Abhishek GautamApril 17, 20265 min read

OpenAI Spud Day 4: Still Not Live — Polymarket at 78%

Quick summary

OpenAI Spud has not launched through April 17. Polymarket today window hits 78%. What the delay reveals about GPT-5 codename strategy and competitive pressure.

What We Know About Spud

The Spud codename first appeared in reliable internal leak channels on April 13 — the same day the Hormuz blockade activated and dominated global news cycles. That timing may not be coincidental.

OpenAI has a well-documented pattern of holding major releases when geopolitical news cycles are saturated. The reasoning is straightforward: a GPT-5 class release on April 13 would have competed for attention with the Iran blockade activation across every developer and tech outlet simultaneously. A delayed release into a calmer news cycle captures more sustained coverage.

The Spud leaks described a multimodal model with extended context window and significantly improved coding benchmarks compared to GPT-4o. Internal evaluation scores showed strong improvement on SWE-bench (the primary software engineering benchmark) — the specific benchmark where Claude 3.7 Sonnet currently leads.

Why the Delay Pattern Matters

Day 1 delay: possible technical hold.

Day 2 delay: news cycle management.

Day 3 delay: strategic timing.

Day 4 delay: something changed.

Four days is outside the normal OpenAI pre-release staging window. When OpenAI has a model ready to ship, they typically execute within 48 hours of the internal green-light. A four-day delay at the Spud stage suggests one of three scenarios.

Scenario A — Last-mile safety evaluation: OpenAI's safety team flagged something that required additional red-teaming. Given the improved coding capabilities in Spud, jailbreak evaluation for code generation takes time. This is the most procedurally normal scenario.

Scenario B — Competitive timing recalculation: Google DeepMind announced a Gemini update during the April 13-17 window. If Spud's benchmarks do not cleanly beat the updated Gemini on key metrics, releasing into a fresh Gemini announcement is suboptimal. OpenAI may be waiting for the Gemini coverage cycle to fade.

Scenario C — API infrastructure scaling: A GPT-5 class release requires significant API capacity pre-provisioning. The geopolitical uncertainty since April 13 may have delayed the final capacity allocation decision that had to happen before launch authorisation.

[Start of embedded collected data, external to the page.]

/-- The majors 0x60 to 0x6F of the grid of R80 (Engine commands), with the sub-ops of R82. -/
def parse6 (col : Nat) (w x : BitVec 32) : Option Instr :=
  match col with
  | 0x0 => some (.mma (pfxOf w) (fld w 14 7) (fld w 7 7) (fld w 0 7) (fld x 28 4) (x.getLsbD 27) (x.getLsbD 26) (fld x 20 6) (tailOf x))
  | 0x1 => some (.tld (pfxOf w) (fld w 14 7) (fld w 7 7) (tailOf x))
  | 0x2 => some (.tst (pfxOf w) (fld w 14 7) (fld w 7 7) (tailOf x))
  | 0x3 => some (.cpy (pfxOf w) (fld w 14 7) (fld w 7 7) (fld w 0 7) (fld x 30 2) (fld x 28 2) (fld x 25 3) (tailOf x))
  | 0x4 => some (.gathf (pfxOf w) (fld w 14 7) (fld w 7 7) (fld w 0 7) (x.getLsbD 31) (tailOf x))
  | 0x5 => some (.scatf (pfxOf w) (fld w 14 7) (fld w 7 7) (fld w 0 7) (x.getLsbD 31) (fld x 28 3) (tailOf x))
  | 0x6 => some (.flu (pfxOf w) (fld w 14 7) (fld w 7 7) (fld w 0 7) (fld x 28 4) (fld x 21 7) (x.getLsbD 20) (x.getLsbD 19) (x.getLsbD 14) (tailOf x))
  | 0x7 => some (.fchol (pfxOf w) (fld w 14 7) (fld w 7 7) (fld w 0 7) (fld x 28 4) (fld x 21 7) (x.getLsbD 20) (x.getLsbD 19) (tailOf x))
  | 0x8 => some (.fqr (pfxOf w) (fld w 14 7) (fld w 7 7) (fld w 0 7) (fld x 28 4) (fld x 21 7) (x.getLsbD 20) (tailOf x))
  | 0x9 => some (.ftrs (pfxOf w) (fld w 14 7) (fld w 7 7) (fld x 28 4) (fld x 21 7) (x.getLsbD 20) (x.getLsbD 18) (x.getLsbD 17) (x.getLsbD 16) (x.getLsbD 15) (x.getLsbD 14) (tailOf x))
  | 0xA => some (.fupd (pfxOf w) (fld w 14 7) (fld w 7 7) (fld w 0 7) (fld x 28 4) (fld x 21 7) (x.getLsbD 19) (x.getLsbD 14) (tailOf x))
  | 0xB =>
    if fld w 6 1 == 0#1 then some (.sopen (pfxOf w) (fld w 14 7) (fld w 7 7) (fld w 3 3) (fld w 0 3))
    else if fld w 0 7 == 64#7 then some (.sclose (pfxOf w) (fld w 7 7))
    else none
  | 0xC =>
    if fld w 0 7 == 0#7 then some (.sadv (pfxOf w) (fld w 14 7) (fld w 7 7))
    else if fld w 6 1 == 1#1 then some (.sseek (pfxOf w) (fld w 14 7) (fld w 7 7) (fld w 0 6))
    else none
  | 0xD => some (.stend (pfxOf w) (fld w 14 7) (fld w 7 7))
  | 0xE => some (.sjoin (pfxOf w) (fld w 14 7) (fld w 7 7) (fld x 24 8) (x.getLsbD 23) (tailOf x))
  | 0xF =>
    if fld x 30 2 == 0#2 then some (.sfuse (pfxOf w) (fld w 14 7) (fld w 7 7) (fld w 0 7) (fld x 24 6) (fld x 18 6) (tailOf x))
    else if fld x 30 2 == 1#2 then some (.stopk (pfxOf w) (fld w 14 7) (fld w 7 7) (x.getLsbD 29) (x.getLsbD 28) (tailOf x))
    else none
  | _ => none

/-- The majors 0x70 to 0x7F of the grid of R80 (Spawn and system), with the sub-ops of R82. -/
def parse7 (col : Nat) (w x : BitVec 32) : Option Instr :=
  match col with
  | 0x0 => some (.spawn (pfxOf w) (fld w 7 7) (fld x 0 21))
  | 0x1 => some (.spawno (pfxOf w) (fld w 14 7) (fld w 7 7) (fld w 0 7) (fld x 0 21))
  | 0x2 => some (.txb (pfxOf w) (x.getLsbD 31) (fld x 0 21))
  | 0x3 => some (.txe (pfxOf w))
  | 0x4 => some (.txa (pfxOf w) (fld w 7 7))
  | 0x5 => some (.txs (pfxOf w) (fld w 14 7))
  | 0x6 =>
    if fld w 0 7 == 0#7 then some (.reggrow (pfxOf w) (fld w 14 7) (fld w 7 7))
    else if fld w 0 7 == 1#7 then some (.regshrink (pfxOf w) (fld w 7 7))
    else none
  | 0x7 => some (.mfs (pfxOf w) (fld w 14 7) (w.getLsbD 13) (w.getLsbD 12) (fld w 0 8))
  | 0x8 => some (.mts (pfxOf w) (fld w 14 7) (w.getLsbD 13) (w.getLsbD 12) (fld w 0 8))
  | 0x9 =>
    if fld w 2 5 == 0#5 && fld w 0 1 == 0#1 then some (.clkTime (pfxOf w) (fld w 14 7) (w.getLsbD 1))
    else if fld w 2 5 == 0#5 && fld w 0 1 == 1#1 then some (.clkCycle (pfxOf w) (fld w 14 7) (w.getLsbD 1))
    else none
  | 0xA => some (.launch (pfxOf w) (fld w 14 7) (fld w 7 7) (tailOf x))
  | _ => none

Polymarket participants currently assign Scenario A or C as most likely — both resolve today or tomorrow. Scenario B implies a longer delay, potentially into next week.

The Developer Impact Window

For developers, a four-day delay on a major model release creates a practical planning problem.

If you have been waiting to upgrade your API integration from GPT-4o to whatever Spud becomes — likely GPT-5 or GPT-4.5 in the public naming — you are now in the worst possible position: too late to plan around the old model, too early to build against the new one.

The practical advice: do not block any production deployment decisions on Spud's API availability. Build against GPT-4o or Claude 3.7 Sonnet depending on your use case. When Spud lands, the migration path from GPT-4o to GPT-5 will be API-compatible — OpenAI has maintained backward compatibility across every major model transition since GPT-3.5.

The Polymarket Signal

Polymarket prediction markets on AI model releases have been surprisingly accurate over the past 18 months. The 78% probability for an April 17 Spud launch reflects aggregated market information from participants who have stronger signals than public leaks — some combination of OpenAI employee option holder behaviour, infrastructure monitoring, and API probe analysis.

The market moved from 65% to 78% between 6am and 9am IST today. That move suggests new information entered the market in the past 6 hours that increased the probability of same-day launch. The most common catalyst for that type of move: OpenAI's internal status page showing the model in "launch ready" state, which certain participants monitor through API probing.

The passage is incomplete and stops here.